Saved entries

/-- R196; that the target is read before the push is the spec's decision D19 (log entry 8). Code and cost are the spec's defaults
(D1, D20: log entries 5, 9), the handling of the operand its decisions D4 and D6 (log entry 8). -/
def Obligations.JsrPushesAndJumps : Prop :=
  ∀ (a : Operand) (s : State),
    (encode (.jsr a)).head? = some (BitVec.ofNat 16 (0x0020 + 1024 * a.code.toNat)) ∧
    let sp := s.sp + (if a = .pushPop then 1 else 0)
    ∃ t, exec (.jsr a) s = .next t ∧
      t.pc = valueAtExecution a.trailing.length sp s (handleA a s) ∧
      t.sp = sp - 1 ∧ t.ex = s.ex ∧ (∀ g, t.readGen g = s.readGen g) ∧
      (∀ x, t.readMem x = if x = sp - 1 then s.pc + BitVec.ofNat 16 (1 + a.trailing.length) else s.readMem x) ∧
      SameControl s t ∧
      t.cycles = s.cycles + a.trailing.length + 3

/-- R197 and R82; that `Halt` answers the unchanged state is the model's choice (log entry 3). -/
def Obligations.HaltWordChangesNothing : Prop :=
  ∀ (f : BitVec 6) (s : State),
    encode (.halt f) = [BitVec.ofNat 16 (1024 * f.toNat)] ∧ exec (.halt f) s = .next s

/-- R111; a skipped conditional is the spec's decision D8 and a halt word in the shadow of a skip D11 (log entry 8). -/
def Obligations.StepRunsDecodedInstruction : Prop :=
  ∀ (s : State) (i : Instr) (rest : List Word), decode s.fetch = .ok (i, rest) →
    ((s.skip = false ∨ i.isHalt = true) → step s = exec i s) ∧
    (s.skip = true → i.isHalt = false →
      step s = .next { s with
        pc := s.pc + BitVec.ofNat 16 (encode i).length
        cycles := s.cycles + 1
        skip := i.conditional })

/-- R110, R113, R210, R211 and R215, which rest on the spec's decisions D9 to D11 (log entry 8); that `Halt` is the step to the
same state is the model's choice (log entry 3). The illegal words are those of the default IST (D1, log entry 9); that more
cycles are counted rests on the default COST, which is positive (R134, R241, D20, log entry 5). -/
def Obligations.OutcomeDecidedByTheWord : Prop :=
  ∀ s : State,
    let w := s.readMem s.pc
    (IsHaltWord w → specOutcome s = .halt ∧ step s = .next s) ∧
    (IsIllegalWord w → specOutcome s = .fault s.pc w ∧ step s = .fault (.unknownOpcode s.pc w)) ∧
    (¬ IsHaltWord w → ¬ IsIllegalWord w → ∃ t, specOutcome s = .next t ∧ step s = .next t ∧ s.cycles < t.cycles) ∧
    ¬ (IsHaltWord w ∧ IsIllegalWord w)

/-- R83 and R84. Which words are illegal is the spec's default IST (D1, D2, PRESUMED, log entry 9); that a word with its low ten
bits zero halts whatever its `a` field is its decision D9 (log entry 8). -/
def Obligations.IllegalWordsAreExactlyTheListed : Prop :=
  ∀ w x y : Word,
    ((∃ e, decode [w, x, y] = .error e) ↔ IsIllegalWord w) ∧
    (IsHaltWord w → decode [w, x, y] = .ok (.halt (fieldA w), [x, y]))

/-- R134: What the cycle counter grows by in one step. The costs are the spec's default COST (D20, log entry 5), the cost of a
skipped conditional, a halt and a fault its decisions D8 to D10 (log entry 8). -/
def Obligations.CycleAccounting : Prop :=
  (∀ (s : State) (i : Instr) (rest : List Word) (t : State), decode s.fetch = .ok (i, rest) → step s = .next t →
    (i.isHalt = true → t.cycles = s.cycles) ∧
    (i.isHalt = false → s.skip = true → t.cycles = s.cycles + 1) ∧
    (i.isHalt = false → s.skip = false → t.cycles = s.cycles + i.trailingCount + cost i.mnemonic)) ∧
  (∀ (s u : State) (p w : Word), runFor 1 s = .faulted p w u → u.cycles = s.cycles) ∧
  (∃ t, step (State.reset.withFetchWord 16 0xD401) = .next t ∧ t.regA = 20 ∧ t.pc = 1 ∧ t.cycles = 1)

/-- R189; that a skipped conditional costs one cycle and is not evaluated is the spec's decision D8 (log entry 8). -/
def Obligations.SkipPassesOverAChain : Prop :=
  ∀ (chain : List Instr) (last : Instr) (s : State), s.skip = true →
    (∀ i ∈ chain, i.wellFormed = true ∧ i.conditional = true) →
    last.wellFormed = true → last.conditional = false → last.isHalt = false →
    HoldsWords s s.pc ((chain ++ [last]).flatMap encode) →
    Sys2Proof.core.run (chain.length + 1) s = .next { s with
      pc := s.pc + BitVec.ofNat 16 ((chain ++ [last]).flatMap encode).length
      cycles := s.cycles + (chain.length + 1)
      skip := false }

Task brief – The answer must be every line from the records above that contains the word "choice", copied out.

Reply –
/-- R197 and R82; that `Halt` answers the unchanged state is the model's choice (log entry 3). -/
same state is the model's choice (log entry 3). The illegal words are those of the default IST (D1, log entry 9); that more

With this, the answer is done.